Copy out all the entries exactly.
========
/-- An error is taken in hand; its log entry is the last one (R330). -/
def State.takeInHand (s : State) (e : Err) : State :=
  let n := s.lastSeq
  let next := s.nextAttempt
  s.updErr fun x => { x with handling := some e, inHand := some n, handNext := next }

/-! ### Class counters -/

/-- Count an error in its class (R331, R353). -/
def State.countErr (s : State) (c : Nat) : State :=
  match c with
  | 0 => s.inc ERR_COUNT0.CORRECTED
  | 1 => s.inc ERR_COUNT0.CONTAINED
  | 2 => s.inc ERR_COUNT1.FATAL_SLICE
  | _ => s.inc ERR_COUNT1.FATAL_DEVICE

/-! ### The spanning tree (R286) -/

/-- The ports towards children. -/
def State.children (s : State) : List Nat := (List.range 8).filter fun p => bit (s.get FAB_TREE.CHILDREN) p

/-- The port towards the parent; none at the root. -/
def State.parent (s : State) : Option Nat := if s.get FAB_TREE.PARENT < 8 then some (s.get FAB_TREE.PARENT) else none

/-- Every tree port. -/
def State.treePorts (s : State) : List Nat := s.parent.toList ++ s.children

/-- Send a message on every tree port but one. -/
def State.emitTree (s : State) (except : Option Nat) (m : Nat → Msg) : State :=
  (s.treePorts.filter fun p => some p != except).foldl (fun s p => s.emit (m p)) s

/-! ### Scopes and sources (R328, R352) -/

def scCluster : Nat := 0
def scPair : Nat := 1
def scRow : Nat := 2
def scUnit : Nat := 3
def scPort : Nat := 4
def scSeq : Nat := 5
def scDevice : Nat := 6
def scSlice : Nat := 7

def srcTICK : Nat := 0x01
def srcARR : Nat := 0x02
def srcACC : Nat := 0x03
def srcFIN : Nat := 0x04
def srcGAU : Nat := 0x05
def srcEXN : Nat := 0x06
def srcROOT : Nat := 0x07
def srcSOL : Nat := 0x08
def srcUPD : Nat := 0x09
def srcMEM : Nat := 0x0A
def srcVNR : Nat := 0x0B
def srcLNK : Nat := 0x0C
def srcFAB : Nat := 0x0D
def srcDET : Nat := 0x0E
def srcETH : Nat := 0x0F
def srcCFG : Nat := 0x10
def srcPWR : Nat := 0x11
def srcERR : Nat := 0x12
def srcCORE : Nat := 0x13

/-! ### Consequences -/

/-- The job state changes, and a STATE event reports it with the log SEQ of its cause, or 0 (R36, R369). -/
def State.setJob (s : State) (j cause : Nat) : State :=
  if s.job = j then s else (s.set TICK_STATUS.STATE j).event 0x07 (j :: leBytes 4 cause)

/-- The arrays return to single mode and every held total is discarded (R79). -/
def State.arrSingle (s : State) : State :=
  (({ s with arr := ⟨[], [], []⟩ }).clearEach (ARR_STATUS.GANG 0) 0x10000 nPhys).clearEach (ARR_STATUS.HOLDING 0) 0x10000 nPhys

/-- What the step has left to its commit, or would have left, is dropped. -/
def State.dropOutcomes (s : State) : State :=
  ({ s with upd := { s.upd with exporting := false, params := [], moved := [], skipped := false, clipped := false, ssq := none,
                                peerCrcs := [], sent := false, repairs := [], noMajority := false },
            root := { s.root with runs := [], outcomes := [] }, sol := ⟨[], []⟩,
            census := [] }).setAll [(SOL_STATUS.ACTIVE, 0), (SOL_STATUS.GATED, 0)]

/-- No tick is open and no engine runs: the step in progress is abandoned (DESIGN CHOICE: notes/assumptions/18.md),
but for what a commit in HALT would still take (R341). -/
def State.stopTicks (s : State) : State :=
  let s := if s.is ERR_STATUS.COMMIT_READY then s else s.dropOutcomes
  ({ s.arrSingle.dropDue with lands := [] }.updTick fun t =>
    { t with inTick := false, glue := 0, busy := [], freeze := 0, notice := 0, frozen := 0, startPend := false,
             dryPend := false, haltPend := false, tickZeroAt := none, haltAtBoundary := false, gathers := [],
             barriers := [], held := false, heldOut := false, mismatch := false, recovery := [], causes := 0, actDone := false,
             sent := false, released := none, injectLive := false }).setAll
    [(TICK_STATUS.DRY, 0), (TICK_STATUS.STRETCHING, 0)]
========
= Written solution =
/-- An error is taken in hand; its log entry is the last one (R330). -/
def State.takeInHand (s : State) (e : Err) : State :=
  let n := s.lastSeq
  let next := s.nextAttempt
  s.updErr fun x => { x with handling := some e, inHand := some n, handNext := next }

/-! ### Class counters -/

/-- Count an error in its class (R331, R353). -/
def State.countErr (s : State) (c : Nat) : State :=
  match c with
  | 0 => s.inc ERR_COUNT0.CORRECTED
  | 1 => s.inc ERR_COUNT0.CONTAINED
  | 2 => s.inc ERR_COUNT1.FATAL_SLICE
  | _ => s.inc ERR_COUNT1.FATAL_DEVICE

/-! ### The spanning tree (R286) -/

/-- The ports towards children. -/
def State.children (s : State) : List Nat := (List.range 8).filter fun p => bit (s.get FAB_TREE.CHILDREN) p

/-- The port towards the parent; none at the root. -/
def State.parent (s : State) : Option Nat := if s.get FAB_TREE.PARENT < 8 then some (s.get FAB_TREE.PARENT) else none

/-- Every tree port. -/
def State.treePorts (s : State) : List Nat := s.parent.toList ++ s.children

/-- Send a message on every tree port but one. -/
def State.emitTree (s : State) (except : Option Nat) (m : Nat → Msg) : State :=
  (s.treePorts.filter fun p => some p != except).foldl (fun s p => s.emit (m p)) s

/-! ### Scopes and sources (R328, R352) -/

def scCluster : Nat := 0
def scPair : Nat := 1
def scRow : Nat := 2
def scUnit : Nat := 3
def scPort : Nat := 4
def scSeq : Nat := 5
def scDevice : Nat := 6
def scSlice : Nat := 7

def srcTICK : Nat := 0x01
def srcARR : Nat := 0x02
def srcACC : Nat := 0x03
def srcFIN : Nat := 0x04
def srcGAU : Nat := 0x05
def srcEXN : Nat := 0x06
def srcROOT : Nat := 0x07
def srcSOL : Nat := 0x08
def srcUPD : Nat := 0x09
def srcMEM : Nat := 0x0A
def srcVNR : Nat := 0x0B
def srcLNK : Nat := 0x0C
def srcFAB : Nat := 0x0D
def srcDET : Nat := 0x0E
def srcETH : Nat := 0x0F
def srcCFG : Nat := 0x10
def srcPWR : Nat := 0x11
def srcERR : Nat := 0x12
def srcCORE : Nat := 0x13

/-! ### Consequences -/

/-- The job state changes, and a STATE event reports it with the log SEQ of its cause, or 0 (R36, R369). -/
def State.setJob (s : State) (j cause : Nat) : State :=
  if s.job = j then s else (s.set TICK_STATUS.STATE j).event 0x07 (j :: leBytes 4 cause)

/-- The arrays return to single mode and every held total is discarded (R79). -/
def State.arrSingle (s : State) : State :=
  (({ s with arr := ⟨[], [], []⟩ }).clearEach (ARR_STATUS.GANG 0) 0x10000 nPhys).clearEach (ARR_STATUS.HOLDING 0) 0x10000 nPhys

/-- What the step has left to its commit, or would have left, is dropped. -/
def State.dropOutcomes (s : State) : State :=
  ({ s with upd := { s.upd with exporting := false, params := [], moved := [], skipped := false, clipped := false, ssq := none,
                                peerCrcs := [], sent := false, repairs := [], noMajority := false },
            root := { s.root with runs := [], outcomes := [] }, sol := ⟨[], []⟩,
            census := [] }).setAll [(SOL_STATUS.ACTIVE, 0), (SOL_STATUS.GATED, 0)]

/-- No tick is open and no engine runs: the step in progress is abandoned (DESIGN CHOICE: notes/assumptions/18.md),
but for what a commit in HALT would still take (R341). -/
def State.stopTicks (s : State) : State :=
  let s := if s.is ERR_STATUS.COMMIT_READY then s else s.dropOutcomes
  ({ s.arrSingle.dropDue with lands := [] }.updTick fun t =>
    { t with inTick := false, glue := 0, busy := [], freeze := 0, notice := 0, frozen := 0, startPend := false,
             dryPend := false, haltPend := false, tickZeroAt := none, haltAtBoundary := false, gathers := [],
             barriers := [], held := false, heldOut := false, mismatch := false, recovery := [], causes := 0, actDone := false,
             sent := false, released := none, injectLive := false }).setAll
    [(TICK_STATUS.DRY, 0), (TICK_STATUS.STRETCHING, 0)]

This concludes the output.